**WHAT IS REQUIRED:**
Show every line of the data where the word "exact" can be found.

**DATA TO EXAMINE:**

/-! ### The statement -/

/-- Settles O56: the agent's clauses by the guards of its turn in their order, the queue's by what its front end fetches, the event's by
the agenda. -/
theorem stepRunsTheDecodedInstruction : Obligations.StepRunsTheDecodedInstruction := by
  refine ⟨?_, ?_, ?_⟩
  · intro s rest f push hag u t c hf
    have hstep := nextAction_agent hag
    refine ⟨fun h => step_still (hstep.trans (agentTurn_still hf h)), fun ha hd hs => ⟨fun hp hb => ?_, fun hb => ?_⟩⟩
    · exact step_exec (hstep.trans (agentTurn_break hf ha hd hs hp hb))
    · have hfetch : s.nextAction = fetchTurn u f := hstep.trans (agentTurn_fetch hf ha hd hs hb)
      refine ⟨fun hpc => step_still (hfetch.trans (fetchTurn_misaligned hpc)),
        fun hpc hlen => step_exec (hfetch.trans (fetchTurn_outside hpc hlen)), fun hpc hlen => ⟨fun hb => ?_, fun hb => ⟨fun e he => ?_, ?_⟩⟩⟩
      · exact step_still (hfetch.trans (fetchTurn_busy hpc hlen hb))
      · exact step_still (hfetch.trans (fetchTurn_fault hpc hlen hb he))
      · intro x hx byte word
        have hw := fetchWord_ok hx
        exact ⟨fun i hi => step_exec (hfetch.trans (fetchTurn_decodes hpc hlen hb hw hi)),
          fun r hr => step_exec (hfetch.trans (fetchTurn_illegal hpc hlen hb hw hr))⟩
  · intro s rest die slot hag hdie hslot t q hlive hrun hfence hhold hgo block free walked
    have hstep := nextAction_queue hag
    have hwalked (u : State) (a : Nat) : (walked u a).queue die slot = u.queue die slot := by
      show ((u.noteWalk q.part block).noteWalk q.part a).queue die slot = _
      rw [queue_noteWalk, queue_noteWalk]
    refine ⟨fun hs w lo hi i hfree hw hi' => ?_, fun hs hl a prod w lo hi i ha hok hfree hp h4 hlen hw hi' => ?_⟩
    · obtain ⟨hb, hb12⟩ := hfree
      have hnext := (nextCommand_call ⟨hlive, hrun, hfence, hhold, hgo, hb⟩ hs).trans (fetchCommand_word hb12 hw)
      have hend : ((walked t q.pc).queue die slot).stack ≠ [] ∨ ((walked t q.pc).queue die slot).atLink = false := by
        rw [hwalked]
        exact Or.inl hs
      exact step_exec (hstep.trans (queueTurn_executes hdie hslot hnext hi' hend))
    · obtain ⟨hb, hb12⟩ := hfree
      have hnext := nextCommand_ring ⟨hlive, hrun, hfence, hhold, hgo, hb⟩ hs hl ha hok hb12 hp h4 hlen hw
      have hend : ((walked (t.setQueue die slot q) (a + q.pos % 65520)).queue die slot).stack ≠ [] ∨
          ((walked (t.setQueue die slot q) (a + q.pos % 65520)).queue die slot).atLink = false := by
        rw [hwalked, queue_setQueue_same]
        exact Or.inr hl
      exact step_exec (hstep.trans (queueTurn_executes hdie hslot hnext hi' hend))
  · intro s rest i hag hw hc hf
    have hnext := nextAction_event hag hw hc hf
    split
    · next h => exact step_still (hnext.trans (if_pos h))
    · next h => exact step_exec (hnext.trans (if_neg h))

**TASK OUTPUT:**
    · exact step_exec (hstep.trans (agentTurn_break hf ha hd hs hp hb))
      · exact step_still (hfetch.trans (fetchTurn_busy hpc hlen hb))
      · exact step_still (hfetch.trans (fetchTurn_fault hpc hlen hb he))
        exact ⟨fun i hi => step_exec (hfetch.trans (fetchTurn_decodes hpc hlen hb hw hi)),
        exact Or.inl hs
      exact step_exec (hstep.trans (queueTurn_executes hdie hslot hnext hi' hend))
        exact Or.inr hl
      exact step_exec (hstep.trans (queueTurn_executes hdie hslot hnext hi' hend))
    · next h => exact step_still (hnext.trans (if_pos h))
    · next h => exact step_exec (hnext.trans (if_neg h))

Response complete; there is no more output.